DIRECTIONS: Exactly the lines from the one containing "(f.cls x ≠ .normal" through the end of the listing should be written out, both ends included, and nothing more.

──────────

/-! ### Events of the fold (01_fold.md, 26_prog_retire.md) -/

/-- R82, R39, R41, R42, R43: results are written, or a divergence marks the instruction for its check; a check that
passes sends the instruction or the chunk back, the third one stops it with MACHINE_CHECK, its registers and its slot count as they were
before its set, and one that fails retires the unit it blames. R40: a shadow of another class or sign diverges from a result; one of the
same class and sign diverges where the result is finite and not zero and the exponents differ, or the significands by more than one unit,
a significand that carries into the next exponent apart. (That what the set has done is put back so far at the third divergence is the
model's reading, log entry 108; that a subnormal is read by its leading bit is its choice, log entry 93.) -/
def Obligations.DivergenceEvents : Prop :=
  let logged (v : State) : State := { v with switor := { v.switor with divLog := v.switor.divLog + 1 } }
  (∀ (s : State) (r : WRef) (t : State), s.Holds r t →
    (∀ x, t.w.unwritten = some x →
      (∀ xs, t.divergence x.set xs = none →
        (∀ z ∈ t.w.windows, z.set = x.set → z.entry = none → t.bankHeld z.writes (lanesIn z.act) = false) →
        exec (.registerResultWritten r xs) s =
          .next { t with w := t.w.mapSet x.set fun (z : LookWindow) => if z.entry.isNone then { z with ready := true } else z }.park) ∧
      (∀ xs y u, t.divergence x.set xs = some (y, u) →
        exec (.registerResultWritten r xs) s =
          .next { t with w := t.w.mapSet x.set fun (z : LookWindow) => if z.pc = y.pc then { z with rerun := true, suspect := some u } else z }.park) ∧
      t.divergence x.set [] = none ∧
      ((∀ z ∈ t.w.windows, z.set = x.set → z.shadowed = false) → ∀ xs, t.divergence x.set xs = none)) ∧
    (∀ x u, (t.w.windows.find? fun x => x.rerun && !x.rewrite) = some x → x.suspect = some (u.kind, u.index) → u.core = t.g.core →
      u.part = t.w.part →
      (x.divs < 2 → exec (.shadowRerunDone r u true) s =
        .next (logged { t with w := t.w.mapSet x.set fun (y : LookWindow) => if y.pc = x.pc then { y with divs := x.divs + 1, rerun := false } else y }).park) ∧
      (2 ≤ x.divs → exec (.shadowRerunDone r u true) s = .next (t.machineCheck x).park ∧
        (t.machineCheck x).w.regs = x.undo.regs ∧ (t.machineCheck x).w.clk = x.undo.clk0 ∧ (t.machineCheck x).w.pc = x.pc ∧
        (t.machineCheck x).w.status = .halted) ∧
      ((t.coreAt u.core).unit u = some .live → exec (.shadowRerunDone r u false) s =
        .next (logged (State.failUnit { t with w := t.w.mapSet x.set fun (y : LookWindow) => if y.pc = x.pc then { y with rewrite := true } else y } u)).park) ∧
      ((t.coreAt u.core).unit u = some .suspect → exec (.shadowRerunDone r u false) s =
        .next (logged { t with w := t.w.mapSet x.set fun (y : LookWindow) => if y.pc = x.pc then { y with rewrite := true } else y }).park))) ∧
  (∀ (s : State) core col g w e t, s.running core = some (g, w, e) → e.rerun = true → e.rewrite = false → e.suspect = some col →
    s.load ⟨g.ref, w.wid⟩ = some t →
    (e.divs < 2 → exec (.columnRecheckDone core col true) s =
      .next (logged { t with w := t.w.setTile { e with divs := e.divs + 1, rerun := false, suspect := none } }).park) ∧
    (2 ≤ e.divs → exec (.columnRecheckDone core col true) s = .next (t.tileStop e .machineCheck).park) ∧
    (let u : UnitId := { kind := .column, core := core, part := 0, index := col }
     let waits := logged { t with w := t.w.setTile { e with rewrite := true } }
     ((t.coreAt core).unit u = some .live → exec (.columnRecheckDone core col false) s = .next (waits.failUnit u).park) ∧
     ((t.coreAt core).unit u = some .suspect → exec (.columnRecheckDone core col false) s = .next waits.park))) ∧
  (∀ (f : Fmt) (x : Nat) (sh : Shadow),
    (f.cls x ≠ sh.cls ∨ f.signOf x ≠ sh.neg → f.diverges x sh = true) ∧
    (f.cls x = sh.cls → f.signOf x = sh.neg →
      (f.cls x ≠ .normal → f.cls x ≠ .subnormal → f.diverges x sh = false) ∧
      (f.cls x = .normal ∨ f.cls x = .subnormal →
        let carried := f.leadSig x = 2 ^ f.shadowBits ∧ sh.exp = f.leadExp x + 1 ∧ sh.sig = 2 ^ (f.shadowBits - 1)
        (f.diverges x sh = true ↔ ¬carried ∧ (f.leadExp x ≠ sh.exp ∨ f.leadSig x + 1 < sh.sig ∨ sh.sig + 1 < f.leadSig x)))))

──────────

EXERCISE RESULT:
      (f.cls x ≠ .normal → f.cls x ≠ .subnormal → f.diverges x sh = false) ∧
      (f.cls x = .normal ∨ f.cls x = .subnormal →
        let carried := f.leadSig x = 2 ^ f.shadowBits ∧ sh.exp = f.leadExp x + 1 ∧ sh.sig = 2 ^ (f.shadowBits - 1)
        (f.diverges x sh = true ↔ ¬carried ∧ (f.leadExp x ≠ sh.exp ∨ f.leadSig x + 1 < sh.sig ∨ sh.sig + 1 < f.leadSig x)))))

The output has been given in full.